Pajamamama, I don't think your expectations are to high. I have a 13 year old dd and she keeps her own room clean including changing sheets. Last week she even took down her curtains and washed her windows herself when we were spring cleaning. That said , this was a work in progress. Her room gets messy , but once a week she is expected to pick-up everything and tidy up. If it goes to long the task can be over whelming. She also has to put away her own clothes and sometimes they might sit on the floor a couple of days before they are put away, but that is okay with me. She willingly keeps her room up now, but this has been a work in progress. If the dog is her dog, she should have to be responsible for him or he needs a new home. If it is the families, then who takes care of the dog is negotiable. I put a hamper in dd room when she was younger and all dirty clothes were to go in the hamper at the end of the day and anything that didn't belong in her room needed to be put back. I would have her pick up each day till it became habit and when she starts showing more responsibility you can start giving her space. I gave dd more flexibility and space with her room after she learned to be responsible. Good luck and don't second guess yourself.


----------



## SagMom (Jan 15, 2002)

I exect my kids to take care of their rooms and their stuff, but their threshold for mess is higher than mine.

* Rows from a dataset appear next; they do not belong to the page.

/-- Settles O42: 1 is a valid operand under R7's constraints, and QMUL writes the product with it. -/
theorem multiplyingByOneClearsMantissaBitZero : Obligations.MultiplyingByOneClearsMantissaBitZero := by
  intro d a b s hp hs ha hfinite hsig hneg hexp hman
  have hone : (s.readQ b).expInt = 1 := congrArg BitVec.toInt hexp
  have hb : (s.readQ b).valid s.params = true :=
    Quad.valid_of_normalised hsig (exp_between_of_integer hp (by omega) (by omega)) hman.ge
  have hword : (encode (.qmul d a b)).toNat = numR3 0x22 d a b := toNat_wordR3_qBits ..
  have hexec : exec (.qmul d a b) s = s.command (.qmul d a b) (s.binaryQ d a b (mulCore s.params)) := rfl
  have hproduct : mulCore s.params (s.readQ a) (s.readQ b) = _ := mulCore_one hp ha hfinite hneg hone hman
  rw [exec_binaryQ_of_valid hs hword hexec ha hb, hproduct]
  rfl

end Sys2Proof.Machine
end

section
/-! PROOF. What a Q command that completes leaves in its destination: the budget of R163 and a valid Quad
(spec/43_quad_arith.md R161 to R163). -/

namespace Sys2Proof.Machine

/-! ## Budgets: every arm of the datapath passes the budget it is given (spec/43_quad_arith.md R163) -/

theorem sig_finish (p : Params) (n : Bool) (e : Int) (m : U128) (s : BitVec 8) : (finish p n e m s).val.sig = s := by
  rcases finish_cases p n e m s with ⟨-, h⟩ | ⟨-, -, h⟩ | ⟨-, -, h⟩ <;> rw [h] <;> rfl

theorem sig_magAddAnchored (p : Params) (n : Bool) (hi lo : Quad) (s : BitVec 8) :
    (magAddAnchored p n hi lo s).val.sig = s := by
  rw [magAddAnchored]
  cases align lo.man (hi.expInt - lo.expInt).toNat with
  | none => rfl
  | some t =>
    simp only [addAligned]
    split_ifs
    · exact sig_finish ..
    · exact sig_finish ..

theorem sig_magSubOrdered (p : Params) (n : Bool) (big small : Quad) (s : BitVec 8) :
    (magSubOrdered p n big small s).val.sig = s := by
  rw [magSubOrdered]
  cases align small.man (big.expInt - small.expInt).toNat with
  | none => rfl
  | some t =>
    simp only [subAligned]
    split_ifs
    · rfl
    · exact sig_finish ..

theorem sig_magAdd (p : Params) (n : Bool) (a b : Quad) (s : BitVec 8) : (magAdd p n a b s).val.sig = s := by
  rw [magAdd]
  split_ifs <;> exact sig_magAddAnchored ..

theorem sig_magSub (p : Params) (n : Bool) (a b : Quad) (s : BitVec 8) : (magSub p n a b s).val.sig = s := by
  rw [magSub]
  split_ifs <;> exact sig_magSubOrdered ..

theorem sig_addCore (p : Params) (a b : Quad) : (addCore p a b).val.sig = leastSig a b := by
  rw [← minSig_eq_leastSig]
  simp only [addCore]
  split_ifs <;> simp only [QResult.plain, Quad.nan, Quad.inf, Quad.zero, sig_magAdd, sig_magSub]

theorem sig_mulCore (p : Params) (a b : Quad) : (mulCore p a b).val.sig = leastSig a b := by
  rw [← minSig_eq_leastSig]
  simp only [mulCore]
  split_ifs
  · rfl
  · rfl
  · rfl
  · rfl
  · exact sig_finish ..

theorem sig_negated (p : Params) (a : Quad) : (negated p a).sig = a.sig := by
  rw [negated]
  cases a.cls p <;> rfl

theorem sig_negate (p : Params) (a : Quad) : (negate p a).sig = a.sig := by
  rw [negate]
  split_ifs <;> rfl

theorem sig_absolute (p : Params) (a : Quad) : (absolute p a).sig = a.sig := by
  rw [absolute]
  split_ifs <;> rfl

theorem sig_roundFraction (mode : RoundMode) (a : Quad) (f : Nat) : (roundFraction mode a f).sig = a.sig := by
  simp only [roundFraction]
  split_ifs <;> rfl

theorem sig_roundSmall (p : Params) (mode : RoundMode) (a : Quad) : (roundSmall p mode a).sig = a.sig := by
  rw [roundSmall]
  split_ifs <;> rfl

theorem sig_roundInt (p : Params) (mode : RoundMode) (a : Quad) : (roundInt p mode a).sig = a.sig := by
  rw [roundInt]
  split_ifs
  · rfl
  · rfl
  · rfl
  · exact sig_roundSmall p mode a
  · exact sig_roundFraction mode a _

theorem sig_fromMagnitude (p : Params) (n : Bool) (v : U128) : (fromMagnitude p n v).sig = 128#8 := by
  rw [fromMagnitude]
  split_ifs <;> rfl

theorem sig_setSig (p : Params) (a : Quad) (n : BitVec 8) : (setSig p a n).sig = n := by
  rw [setSig]
  split_ifs <;> rfl

theorem toNat_leastSig (a b : Quad) : (leastSig a b).toNat = min a.sig.toNat b.sig.toNat :=
  (BitVec.toNat_ofNat ..).trans (Nat.mod_eq_of_lt (lt_of_le_of_lt (min_le_left ..) a.sig.isLt))

/-! ## Validity of the special results and of changed fields (spec/43_quad_arith.md R161, R162) -/

/-- Infinities and NaNs, told by the exponent EMAX, are valid with every mantissa and sign. -/
theorem valid_of_exp_eq_emax {p : Params} (hp : p.wf) {q : Quad} (hexp : q.exp = p.emax) (hs : q.sig.toNat ≤ 128) :
    q.valid p = true := by
  have hne := emin_ne_emax hp
  have hmax : q.expInt = p.emaxInt := congrArg BitVec.toInt hexp
  obtain ⟨hmin, hmax'⟩ := hp
  refine (Quad.valid_iff p q).mpr ⟨hs, ⟨by omega, hmax.le⟩, fun hzero => ?_, fun hfinite => ?_⟩
  · rw [← Quad.isZero_iff_cls, Quad.isZero_iff, hexp] at hzero
    exact absurd hzero.symm hne
  · exact absurd hexp ((Quad.cls_eq_finite_iff p q).mp hfinite).2

section
variable {p : Params} (hp : p.wf) {s : BitVec 8} (hs : s.toNat ≤ 128)
include hp hs

theorem valid_theInf (n : Bool) : (theInf p n s).valid p = true :=
  valid_of_exp_eq_emax hp rfl hs

theorem valid_theNaN : (theNaN p s).valid p = true :=
  valid_of_exp_eq_emax hp rfl hs

theorem valid_theZero : (theZero p s).valid p = true := by
  have hcls : (theZero p s).cls p = .zero := Quad.cls_zero p s
  obtain ⟨hmin, hmax⟩ := hp
  have hrange : p.eminInt ≤ p.emaxInt := by omega
  exact (Quad.valid_iff ..).mpr ⟨hs, ⟨le_refl p.eminInt, hrange⟩, fun _ => ⟨rfl, rfl⟩, fun h => by simp [hcls] at h⟩

end

/-- A legal budget in place of another keeps a Quad valid. -/
theorem valid_withSig {p : Params} {a : Quad} (h : a.valid p = true) {s : BitVec 8} (hs : s.toNat ≤ 128) :
    Quad.valid p { a with sig := s } = true := by
  obtain ⟨-, hrest⟩ := (Quad.valid_iff p a).mp h
  exact (Quad.valid_iff ..).mpr ⟨hs, hrest⟩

We don't have any requirements about their rooms, and I would only step in if they were doing something to damage the place (never happened.)

My oldest ds is pretty messy, but when it gets to him, he'll voluntarily clean up, dust, vacumme, the works.

Dd's room used to sound like your dd's room. At her request, I'd help her shovel it out from time to time, but in the last year, she's gotten waaaaay better.

I don't help unless they ask for it--their rooms are theirs to keep as they want. If it bothers me, I close the door and don't look. My room, as a kid, was always a mess--it wasn't until I had my first apartment that I felt I wanted the place to look nice...cleaning still isn't my favorite thing, but the house is presentable...mostly.

Anyway, it seems like your expectations are causing you a lot of grief. Maybe just turning her room over to her (and letting her know that) would help.


----------



## PajamaMama (Dec 18, 2004)

Well, I've read everyone's responses so far and I'd like to thank everyone who's voiced their opinions.

I am going to keep on with the list, except that I'm doing the dog care for now. I am up early usually anyway so I really don't mind letting her out and making sure she has food and water. She's laying on my feet right now, in fact.









I appreciate the idea that her room is her space, and that her things are her own, but I also think that one of my responsibilities as a parent is to make sure that my children grow into responsible adults that can take care of themselves on their own, and part of that in my opinion is learning to do chores that you don't really feel like doing because they need to be done anyway!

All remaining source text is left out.